Une histoire véridique
Lion est un film réalisé par Garth Davis, sorti en 2016 avec Dev Patel dans le rôle titre. Il raconte l’histoire vraie de Saroo, un petit garçon indien qui se perd à 5 ans dans les rues de Calcutta et finit par être adopté par une famille en Australie. La force du film réside autant dans le parcours physique de Saroo que dans son cheminement intérieur, fait de recherche, de nostalgie et de reconstruction.

La perte et la séparation
A 5 ans, Saroo est séparé de son frère aîné Guddu et de sa famille biologique. Cette perte précoce constitue un traumatisme silencieux : il se retrouve seul, désorienté, et doit alors survivre dans un environnement inconnu. Ainsi, sa peur, son isolement et sa solitude témoignent de l’impact profond de la séparation sur un enfant. Cela illustre comment un lien interrompu peut marquer durablement le développement affectif et identitaire.
La reconstruction dans sa famille adoptive
Adopté par une famille australienne aimante, Saroo découvre un foyer sécurisant et un amour stable. Cette expérience montre donc que, malgré un traumatisme initial, le développement d’un attachement sécure peut permettre la résilience. La tendresse de sa mère adoptive et la stabilité du foyer deviennent un socle solide sur lequel Saroo pourra plus tard chercher ses origines, sans que ce nouvel attachement ne soit menacé ou annulé par son passé.

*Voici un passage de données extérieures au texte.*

/-- BadAccessesAreNotPerformed: a narrow access, one below BASE, one just past the window, and a
misaligned one. -/
theorem witness_bad_accesses :
    (accessing (.host (.write 8 0x4002FFFC 1))).agenda = [.host (.write 8 0x4002FFFC 1)] ∧
    (HostAccess.write 8 0x4002FFFC 1).width ≠ 32 ∧
    (HostAccess.read 32 0x3FFFFFFC).addr < platform.base ∧
    platform.base + 0x30000 ≤ (HostAccess.read 32 0x40030000).addr ∧
    ((HostAccess.read 32 0x4002FFFE).addr - platform.base) % 4 ≠ 0 := by decide

/-- ExpandBuildsTheScheduleOrDiscardsTheOld, first clause, at the ends of every key-length set, and
ExpandedSchedulesHaveTheirShape and ExpansionsComputeTheirTables, whose keys are any strings of such a
length. -/
theorem witness_expand : ∀ p ∈ ([(.aes, 16), (.aes, 32), (.rc6, 16), (.rc6, 32), (.bf, 4), (.bf, 56),
    (.idea, 16), (.arc4, 1), (.arc4, 256)] : List (Cipher × BitVec 9)),
    keyLengthOk p.1 (keyLen p.2).keylen.toNat = true ∧
    keyLengthOk p.1 (rep 0 p.2.toNat).length = true := by decide +kernel

/-- ExpandBuildsTheScheduleOrDiscardsTheOld, second clause, just outside the key-length sets. -/
theorem witness_expand_rejects : ∀ p ∈ ([(.aes, 15), (.aes, 33), (.rc6, 0), (.rc6, 33), (.bf, 3),
    (.bf, 57), (.idea, 15), (.idea, 17), (.arc4, 0), (.arc4, 257), (.arc4, 511)] :
    List (Cipher × BitVec 9)),
    ((keyLen p.2).withFetchWord 32 1).pending = some 1 ∧
    keyLengthOk p.1 ((keyLen p.2).withFetchWord 32 1).keylen.toNat = false := by decide +kernel

/-- ExpandDependsOnTheKeyBytesAlone: two states that differ outside the key. -/
theorem witness_expand_alone : (message [1]).keylen = State.reset.keylen ∧
    (∀ k, k < State.reset.keylen.toNat →
      (message [1]).mem.read (keyBase + k) = State.reset.mem.read (keyBase + k)) ∧
    (∃ t, exec (expandInstr .aes) State.reset = .next t) ∧
    ∃ t, exec (expandInstr .aes) (message [1]) = .next t := by
  refine ⟨by decide +kernel, ?_, ⟨_, rfl⟩, ⟨_, rfl⟩⟩
  intro k h
  exact absurd h (by simp [State.reset])

/-- AesBlockCommands, Rc6BlockCommands, BlowfishBlockCommands, IdeaBlockCommands and
KsnextTakesOneKeystreamStep: a store with a schedule of each kind. -/
theorem witness_keyed : (keyedBlock (.block (.aes 10 [])) []).sched = some (.block (.aes 10 [])) ∧
    (keyedBlock (.block (.aes 10 [])) []).mem.wf = true ∧
    (keyedBlock (.block (.rc6 [])) []).sched = some (.block (.rc6 [])) ∧
    (keyedBlock (.block (.rc6 [])) []).mem.wf = true ∧
    (keyedBlock bfSchedule []).sched = some bfSchedule ∧ (keyedBlock bfSchedule []).mem.wf = true ∧
    (keyedBlock (.block (.idea [] [])) []).sched = some (.block (.idea [] [])) ∧
    (keyedBlock (.block (.idea [] [])) []).mem.wf = true ∧
    (keyedBlock (.arc4 ⟨arc4Identity, 0, 0⟩) []).sched = some (.arc4 ⟨arc4Identity, 0, 0⟩) ∧
    (⟨arc4Identity, 0, 0⟩ : Arc4State).s.length = 256 := by decide +kernel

La quête d’identité et de mémoire
Devenu adulte, Saroo ressent un vide, une nostalgie. Il se questionne profondément sur ses origines. Ses souvenirs d’enfance, parfois flous et morcelés, le poussent alors à entreprendre un voyage intérieur et géographique pour retrouver sa famille biologique. Cette recherche illustre ainsi l’importance de l’histoire personnelle et des racines dans la construction identitaire, et comment le manque de certaines informations peut générer le sentiment d’être incomplet.
Les retrouvailles avec sa famille biologique
Après des années de recherche, Saroo retrouve enfin sa mère biologique, ainsi que sa sœur. Ce moment est chargé d’émotion, mais le film souligne un point essentiel : sa mère adoptive n’est pas remplacée ni oubliée. Les deux relations coexistent et témoignent de la complexité des liens affectifs. Sa mère biologique représente la mémoire, les racines et la reconnaissance de son passé, tandis que sa mère adoptive incarne le présent, la sécurité et l’amour constant.
Une histoire de résilience et de lien
Lion nous montre ainsi avec délicatesse que les blessures d’enfance, même profondes, peuvent être surmontées grâce à des liens sécurisants et à la détermination personnelle. Par conséquent, la quête de Saroo rappelle que la reconstruction identitaire n’efface pas l’attachement déjà acquis et que les liens d’amour peuvent se multiplier sans se remplacer.